Histology and immunohistochemistry
On the first day of the experiment, the morphological analysis of carps’ cross-sections revealed the presence of red and white muscles. Cross-section area of white muscle was 272,557 ± 56,294 μm2 and red muscle 15,735 ± 2,137 μm2. During the experiment together with the growth of fish, the area of red and white muscles was increasing (Table 4).

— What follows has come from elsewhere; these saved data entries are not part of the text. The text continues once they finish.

-- ==== Sys2Proof/Tests/Slice0.lean ====
section
/-! SUPPORT. Tests: the check of WellFormed, words written out from the spec's encodings, one or two steps per command against the
vectors of 95_test_vectors.md, and for every statement with hypotheses a state and operands that meet them. -/

namespace Sys2Proof.Tests

open Sys2Proof Sys2Proof.Machine

/-- A state at reset but for the codec pair, as the vectors' "state before" gives it. -/
def codecAt (e : Int) (n : StepIndex) : State := { State.reset with est := BitVec.ofInt 12 e, idx := n }

/-- A state at reset with a command word issued. -/
def issued (ws : List CmdWord) : State := { State.reset with port := ws.map .command }

/-- The next state of an outcome, if it is one. -/
def nextOf : Host.Outcome State Fault Refusal → Option State
  | .next s => some s
  | .fault _ => none
  | .refused _ => none

/-- `EST`, `IDX` and `CODE` after an outcome. -/
def codecAfter (o : Host.Outcome State Fault Refusal) : Option (Int × Nat × Nat) :=
  (nextOf o).map fun t => (sext12 t.est, t.idx.val, t.code.toNat)

/-- The outputs, `PK_HOLD` and `PK_HALF` after an outcome. -/
def packerAfter (o : Host.Outcome State Fault Refusal) : Option (List Output × Nat × Bool) :=
  (nextOf o).map fun t => (t.out, t.pkHold.toNat, t.pkHalf)

/-- STATUS and ERRCMD after an outcome. -/
def viewAfter (o : Host.Outcome State Fault Refusal) : Option (BitVec 32 × BitVec 16) :=
  (nextOf o).map fun t => (statusWord t, errCmdWord t)

/-! ### WellFormed (R62, R65) -/

theorem test_index_48_well_formed : (Instr.ldidx 48).wellFormed = true := by decide
theorem test_index_49_ill_formed : (Instr.ldidx 49).wellFormed = false := by decide

/-! ### Decode: words written out bit by bit from R61's patterns -/

theorem test_decode_nop : decode 0b0000000000000000#16 = .command .nop := by decide
theorem test_decode_init : decode 0b0001000000000000#16 = .command .init := by decide
/-- V3: ENC -28 is 0x2FE4. -/
theorem test_decode_enc : decode 0b0010111111100100#16 = .command (.enc (BitVec.ofInt 12 (-28))) := by decide
theorem test_decode_dec : decode 0b0011000000001011#16 = .command (.dec 0b1011#4) := by decide
theorem test_decode_decb : decode 0b0100000011110001#16 = .command (.decb 0b11110001#8) := by decide
theorem test_decode_flush : decode 0b0101000000000000#16 = .command .flush := by decide
theorem test_decode_ldest : decode 0b0110100000000001#16 = .command (.ldest 0b100000000001#12) := by decide
theorem test_decode_ldidx : decode 0b0111000000110000#16 = .command (.ldidx 0b110000#6) := by decide
/-- R63, R64, R65, R202. -/
theorem test_decode_rejects :
    decode 0x8000#16 = .rejected .illegalOpcode ∧ decode 0x0001#16 = .rejected .reservedBits ∧
    decode 0x7031#16 = .rejected .operandRange ∧ decode 0x7FFF#16 = .rejected .reservedBits := by decide
/-- The table's rows through the host's numbering of bits. -/
theorem test_decodeTableWord : decodeTableWord 16 0x3007 = some (.dec 7) ∧ decodeTableWord 16 0x3010 = none := by decide
/-- A placed word is the next one executed (V1, word 0x3007). -/
theorem test_withFetchWord : codecAfter (step (State.reset.withFetchWord 16 0x3007)) = some (30, 8, 7) := by decide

On the fourteenth day of experiment did not observe any pathological changes in white muscles of fish from each experimental group (data not shown). The largest area of white and red muscle was observed in fish fed AN, whereas the smallest in fish fed Z, and the differences were statistically significant (P ≤ 0.05) (Table 4). The largest TFN was observed in fish fed AN, while the smallest was observed in fish fed PP diet, and differences were statistically significant (P ≤ 0.05) (Table 4). On the fourteenth day of experiment, the largest muscle FA was found in fish fed PP, whereas the smallest in fish fed Z, and the differences were statistically significant (P ≤ 0.05) (Table 4). The largest TNN was found on 14th day of experiment in fish fed Z, while the least was noticed in fish fed PP, and the differences were statistically significant (P ≤ 0.05) (Table 4).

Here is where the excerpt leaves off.